The film has achieved a certain cult status for the appearance of horror legend Price and AIP's beach party film alumni, its in-jokes and over-the-top sexuality, the claymation title sequence designed by Art Clokey, and a title song performed by the Supremes. Its success led to a sequel, produced in 1966, entitled Dr. Goldfoot and the Girl Bombs.

== Plot ==
Mad scientist Dr. Goldfoot has created an army of beautiful female robots using his "bikini machine." These androids, dressed in gold bikinis, are programmed to seduce wealthy men and trick them into signing over their fortunes. Assisting him is his inept assistant Igor, who frequently bungles assignments but remains loyal.

One of the robots, Diane, mistakenly targets Secret Intelligence Command (SIC) agent Craig Gamble instead of millionaire Todd Armstrong. Gamble quickly becomes suspicious when Diane behaves strangely, eventually discovering she is a robot. This misstep leads to Gamble and Armstrong teaming up to uncover and stop Dr. Goldfoot's plan.

The heroes are captured and taken to Dr. Goldfoot’s underground lair, where they face various death traps, including a parody of the pendulum torture device. However, they manage to escape due to Igor’s incompetence. The film then moves into an extended chase sequence through the streets and iconic locations of San Francisco, involving cars, motorcycles, cable cars, and boats on trailers, all in slapstick fashion.
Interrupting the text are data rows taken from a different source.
-- ==== Sys2Proof/Laws/OnlyStation.lean ====
section
/-! SUPPORT. Laws/OnlyStation.lean: which components of the state each operation of Machine/Image.lean, Machine/StationTime.lean, Machine/Pins.lean, Machine/Collector.lean, Machine/Glaze.lean, Machine/Duplex.lean may change. -/
namespace Sys2Proof.Machine
set_option Elab.async false

theorem only_slotShow {cs : List Comp} {z s : State} (hK : Only cs z s) (i : Nat) (hM : [.regs] ⊆ cs) :
    Only cs z (State.slotShow s i) := by
  unfold State.slotShow
  try dsimp only
  repeat' first
    | with_reducible assumption
    | with_reducible apply only_put
    | exact List.Subset.trans (by decide) hM
    | (intro _ _ _)
    | (intro _ _)

theorem only_setSlotSt {cs : List Comp} {z s : State} (hK : Only cs z s) (i : Nat) (st : SlotState) (hM : [.regs, .flash] ⊆ cs) :
    Only cs z (State.setSlotSt s i st) := by
  unfold State.setSlotSt
  try dsimp only
  repeat' first
    | with_reducible assumption
    | with_reducible apply only_slotShow
    | exact List.Subset.trans (by decide) hM
    | (intro _ _ _)
    | (intro _ _)
    | with_reducible refine Only.set_flash (Comp.of hM (by decide)) ?_

theorem only_fuseKey {cs : List Comp} {z s : State} (hK : Only cs z s) (i : Nat) (d : BitVec 256) (hM : [.regs, .fuse] ⊆ cs) :
    Only cs z (State.fuseKey s i d) := by
  unfold State.fuseKey
  try dsimp only
  repeat' first
    | with_reducible assumption
    | with_reducible apply only_put
    | with_reducible apply Only.wr
    | with_reducible apply Only.forUpTo
    | exact List.Subset.trans (by decide) hM
    | (intro _ _ _)
    | (intro _ _)
    | split
    | with_reducible refine Only.set_fuse (Comp.of hM (by decide)) ?_

theorem only_unbind {cs : List Comp} {z s : State} (hK : Only cs z s) (stage : Nat) (hM : [.regs, .clk, .lnk, .tim, .pwm, .gd, .flt, .out] ⊆ cs) :
    Only cs z (State.unbind s stage) := by
  unfold State.unbind
  try dsimp only
  repeat' first
    | with_reducible assumption
    | with_reducible apply only_toStage
    | with_reducible apply only_raise
    | with_reducible apply only_lanesBoot
    | exact List.Subset.trans (by decide) hM
    | (intro _ _ _)
    | (intro _ _)

theorem only_fetchStart {cs : List Comp} {z s : State} (hK : Only cs z s) (hM : [.regs, .clk, .img, .pwm, .gd] ⊆ cs) :
    Only cs z (State.fetchStart s) := by
  unfold State.fetchStart
  try dsimp only
  repeat' first
    | with_reducible assumption
    | with_reducible apply only_toStage
    | exact List.Subset.trans (by decide) hM
    | (intro _ _ _)
    | (intro _ _)
    | with_reducible refine Only.set_img (Comp.of hM (by decide)) ?_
The pursuit ends near a U.S. Navy base, where Dr. Goldfoot’s vehicle plunges off a cliff into the ocean. Just as things appear resolved, the film concludes with a twist: Dr. Goldfoot, Igor, and Diane appear aboard the plane carrying Gamble and Armstrong, suggesting that Goldfoot’s schemes are far from over.

==Cast==
- Vincent Price as Dr. Goldfoot
- Frankie Avalon as Craig Gamble
- Dwayne Hickman as Todd Armstrong
- Susan Hart as Diane
- Jack Mullaney as Igor
- Fred Clark as D. J. Pevney
- Alberta Nelson as reject No. 12
- Milton Frome as motorcycle cop
- Hal Riddle as newsvendor
- Joe Ploski as cook

Robots
- Patti Chandler
- Mary Hughes
- Salli Sachse
- Luree Holmes
- Sue Hamilton
- Laura Nicholson
- Marianne Gaba
- China Lee
- Issa Arnal
- Deanna Lund
- Pamela Rodgers
- Leslie Summers
- Sally Frei
- Kay Michaels
- Jan Watson
- Arlene Charles

Cameos
- Harvey Lembeck
- Deborah Walley
- Aron Kincaid
- Annette Funicello

Cast notes
- Frankie Avalon and Dwayne Hickman play the same characters they did in the previous year's Ski Party, except that the characters' names were swapped.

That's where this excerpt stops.